IN THE COURT OF APPEAL OF THE STATE OF CALIFORNIA
SECOND APPELLATE DISTRICT
DIVISION ONE
In re J.D., B334978
a Person Coming Under the (Los Angeles County Juvenile Court Law. Super. Ct. No. 20LJJP00764)
LOS ANGELES COUNTY DEPARTMENT OF CHILDREN AND FAMILY SERVICES,
Plaintiff and Respondent,
v.
Sarah D.,
Defendant and Appellant.
APPEAL from an order of the Superior Court of Los Angeles County, Jennifer W. Baronoff, Judge Pro Tempore. Conditionally affirmed and remanded with instructions. Terence M. Chucas, under appointment by the Court of Appeal, for Defendant and Appellant. Dawyn R. Harrison, County Counsel, Kim Nemoy, Assistant County Counsel, and Peter Ferrera, Deputy County Counsel, for Plaintiff and Respondent. _______________________
Appellant Sarah D. (Mother) appeals from the juvenile court’s order terminating parental rights to her son, J.D., pursuant to Welfare and Institutions Code1 section 366.26. Before the court terminated Mother’s parental rights, it found that there was no reason to know J.D. was an “Indian child,” as defined by the Indian Child Welfare Act of 1978 (ICWA; 25 U.S.C. § 1901 et seq.). Mother does not contest the substantive grounds for termination of her parental rights, but argues we should reverse because the court’s ICWA finding was based on inadequate inquiry. In particular, she claims that although the Los Angeles County Department of Children and Family Services (DCFS) had information that maternal great-great-great grandmother, Sarah N.D., was Cherokee, it failed to provide her name or other identifying information to the Cherokee Nation. The Cherokee Nation responded by letter that it had been provided with only Mother’s and J.D.’s names, familial relationship (i.e., mother and child), and birthdates, and could not “validate or invalidate Cherokee tribal eligibility without more information.” DCFS did not provide further information to the tribe and represented to
1 Subsequent unspecified statutory references are to the Welfare and Institutions Code.

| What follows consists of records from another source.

-- ==== Sys2Proof/Machine/Run.lean ====
section
/-! DEFINITION. Finite executions, the ticks of R95 and the observation traces of R14. The traces are computed from
an execution; they are no state (R13, log entry 18). -/

namespace Sys2Proof.Machine

/-- The steps of `is` in order, each on the state its predecessor left (R58, R106). -/
def runInstrs : List Instr → State → Result
  | [], s => .next s
  | i :: is, s =>
    match exec i s with
    | .next t => runInstrs is t
    | .fault r => .fault r
    | .refused r => .refused r

/-- A completed step of an execution. -/
structure Completed where
  step   : Instr
  before : State
  after  : State
  deriving DecidableEq, Repr

/-- The completed steps of an execution, in order, up to the first that does not complete. -/
def completed : List Instr → State → List Completed
  | [], _ => []
  | i :: is, s =>
    match exec i s with
    | .next t => { step := i, before := s, after := t } :: completed is t
    | .fault _ => []
    | .refused _ => []

/-- The write trace `W_1, W_2, ...`: what each `T3WR` wrote to `CMPREG` (R14). -/
def writeTrace (is : List Instr) (s : State) : List Sample :=
  (completed is s).filterMap fun e => if e.step = .t3wr then some e.after.cmpreg else none

/-- The index trace: `IDX` after each `T4ADV` (R14). -/
def indexTrace (is : List Instr) (s : State) : List Index :=
  (completed is s).filterMap fun e => if e.step = .t4adv then some e.after.idx else none

/-- The deadline trace: `DEADLINE` after each `T1DL` (R14). -/
def deadlineTrace (is : List Instr) (s : State) : List Word :=
  (completed is s).filterMap fun e => if e.step = .t1dl then some e.after.deadline else none

/-- `OUTF` as each `T1DL` saw it, the `f_1, f_2, ...` of R97. -/
def frequencyTrace (is : List Instr) (s : State) : List Word :=
  (completed is s).filterMap fun e => if e.step = .t1dl then some e.before.outf else none

/-- `pwm_out` after each `CLK` (R14). -/
def pinTrace (is : List Instr) (s : State) : List Pin :=
  (completed is s).filterMap fun e => if e.step = .clk then some (pwmOut e.after) else none

/-- The number of the last completed tick after a completed step, `k` being that number before it (R14): `T4ADV`
completes the next tick, `START` begins the count anew, and so does `RESET`, which starts a new run (R140). -/
def tickNumberAfter (i : Instr) (k : Nat) : Nat :=
  match i with
  | .nop => k
  | .csetup => k
  | .start _ => 0
  | .stop => k
  | .setf _ => k
  | .tenter => k
  | .t1dl => k
  | .t2clr => k
  | .t3wr => k
  | .t4adv => k + 1
  | .clk => k
  | .reset => 0

/-- The number of the last completed tick after the given completed steps. -/
def lastTick : Nat → List Completed → Nat
  | k, [] => k
  | k, e :: es => lastTick (tickNumberAfter e.step k) es

/-- How many ticks an execution has completed since the most recent `START` in it, or since its beginning where it has
none (R14). -/
def tickCount (is : List Instr) (s : State) : Nat := lastTick 0 (completed is s)

/-- The completed steps, each with the number of the tick completed last before it; a handler micro-step is part of the
tick after that one. -/
def numbered : Nat → List Completed → List (Nat × Completed)
  | _, [] => []
  | k, e :: es => (k, e) :: numbered (tickNumberAfter e.step k) es

/-- `W_k` with its `k`: each entry of the write trace with the number of its tick (R14). -/
def tickWrites (is : List Instr) (s : State) : List (Nat × Sample) :=
  (numbered 0 (completed is s)).filterMap fun p =>
    if p.2.step = .t3wr then some (p.1 + 1, p.2.after.cmpreg) else none

/-- Each entry of the index trace with the number of its tick: one entry for each completed tick (R14). -/
def tickIndices (is : List Instr) (s : State) : List (Nat × Index) :=
  (numbered 0 (completed is s)).filterMap fun p =>
    if p.2.step = .t4adv then some (p.1 + 1, p.2.after.idx) else none

/-- `D_k` with its `k`: each entry of the deadline trace with the number of its tick (R14, R97). -/
def tickDeadlines (is : List Instr) (s : State) : List (Nat × Word) :=
  (numbered 0 (completed is s)).filterMap fun p =>
    if p.2.step = .t1dl then some (p.1 + 1, p.2.after.deadline) else none

/-- The edge at which a tick becomes pending: the pending flag rises (R29, R102). -/
def Completed.pends (e : Completed) : Bool := !e.before.pend && e.after.pend

/-- How many clock edges there have been after a completed step, `n` before it. -/
def edgesAfter (n : Nat) (e : Completed) : Nat := if e.step = .clk then n + 1 else n

/-- At which clock edges the pending flag rises, `n` edges having gone before. -/
def pendingEdges : Nat → List Completed → List Nat
  | _, [] => []
  | n, e :: es =>
    if e.pends then edgesAfter n e :: pendingEdges (edgesAfter n e) es else pendingEdges (edgesAfter n e) es

/-- The pending trace: for each tick that becomes pending, how many clock edges the execution has had by then, that
one included. -/
def pendingTrace (is : List Instr) (s : State) : List Nat := pendingEdges 0 (completed is s)

/-- `n` clock edges. -/
def clks (n : Nat) : List Instr := List.replicate n .clk

/-- One tick with `a`, `b`, `c`, `d` clock edges between its micro-steps (R95, R106). -/
def tickWithClks (a b c d : Nat) : List Instr :=
  [.tenter] ++ clks a ++ [.t1dl] ++ clks b ++ [.t2clr] ++ clks c ++ [.t3wr] ++ clks d ++ [.t4adv]

/-- The state after `n` clock edges. -/
def afterClks : Nat → State → State
  | 0, s => s
  | n + 1, s => afterClks n (carrierEdge (tickTimerEdge s))

/-- The sum of the tick periods of the given frequencies, modulo `2^32`; none if one of them has no period (R97). -/
def periodSum (c : Cfg) : List Word → Option Word
  | [] => some 0
  | f :: fs =>
    match c.tickPeriod f, periodSum c fs with
    | some p, some q => some (p + q)
    | _, _ => none

end Sys2Proof.Machine
end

2 the court that the tribe had indicated J.D. was not an Indian child. The court found ICWA did not apply. We agree with Mother that DCFS failed to comply with its ICWA-related obligations and that this failure was prejudicial. We conditionally affirm the juvenile court’s order terminating Mother’s parental rights, vacate the court’s ICWA finding, and remand the matter for compliance with ICWA and related California law. BACKGROUND Because the sole issue on appeal relates to ICWA compliance, we limit our background discussion accordingly. A. Procedural Summary Mother never identified J.D.’s father, and he was not a party to the dependency proceedings. On December 1, 2020, DCFS filed a section 300 petition alleging that Mother’s substance abuse (count b-1) and mental and emotional issues (count b-2) prevented her from adequately supervising, protecting, or providing regular care for J.D. pursuant to subdivision (b)(1). On March 18, 2021, the juvenile court sustained both counts against Mother. It found removal was necessary and ordered J.D. removed from Mother. Mother’s progress towards reunification was not substantial and the court eventually terminated reunification services. On December 8, 2023, the court held a contested section 366.26 hearing, found there was no applicable exception to adoption, and terminated Mother’s parental rights. B. ICWA Related Proceedings Because Mother never identified J.D.’s father, no ICWA inquiry was possible of J.D.’s paternal relatives.
3 On November 30, 2020, a DCFS social worker attested that upon asking Mother about J.D.’s possible Indian status, Mother did not give any reason to believe J.D. was or may be an Indian child. On December 7, 2020, Mother filed a parental notification of Indian status form in which she indicated there was no reason to believe J.D. was an Indian child. At a hearing the same day at which Mother was present, the court reviewed Mother’s form and concluded it did not have a reason to know J.D. was an Indian child. On May 24, 2022, the juvenile court ordered DCFS to interview all known relatives as to whether J.D. may be an Indian child. In a last minute information filed September 20, 2022, DCFS reported that based on an interview with maternal grandmother, Mother was 1/32 Cherokee and that maternal grandmother’s great-grandmother, Sarah N.D. (maternal great- great-great grandmother), was Cherokee. On September 21, 2022, the court ordered DCFS to re- interview maternal family members for ICWA purposes, if necessary, and provide notice to the Cherokee tribes, Bureau of Indian Affairs, and the Secretary of the Interior. The record does not indicate DCFS made any further inquiry of maternal relatives relevant to ICWA as ordered by the court. Nor does the record include copies of the letters sent to the tribes, and the clerk of the superior court certified that the letters are missing from the record. However, return receipts (which are in the record) indicate the Eastern Band of Cherokee Indians, the United Keetoowah Band of Cherokee Indians in Oklahoma, and the Cherokee Nation received letters from DCFS in January 2023.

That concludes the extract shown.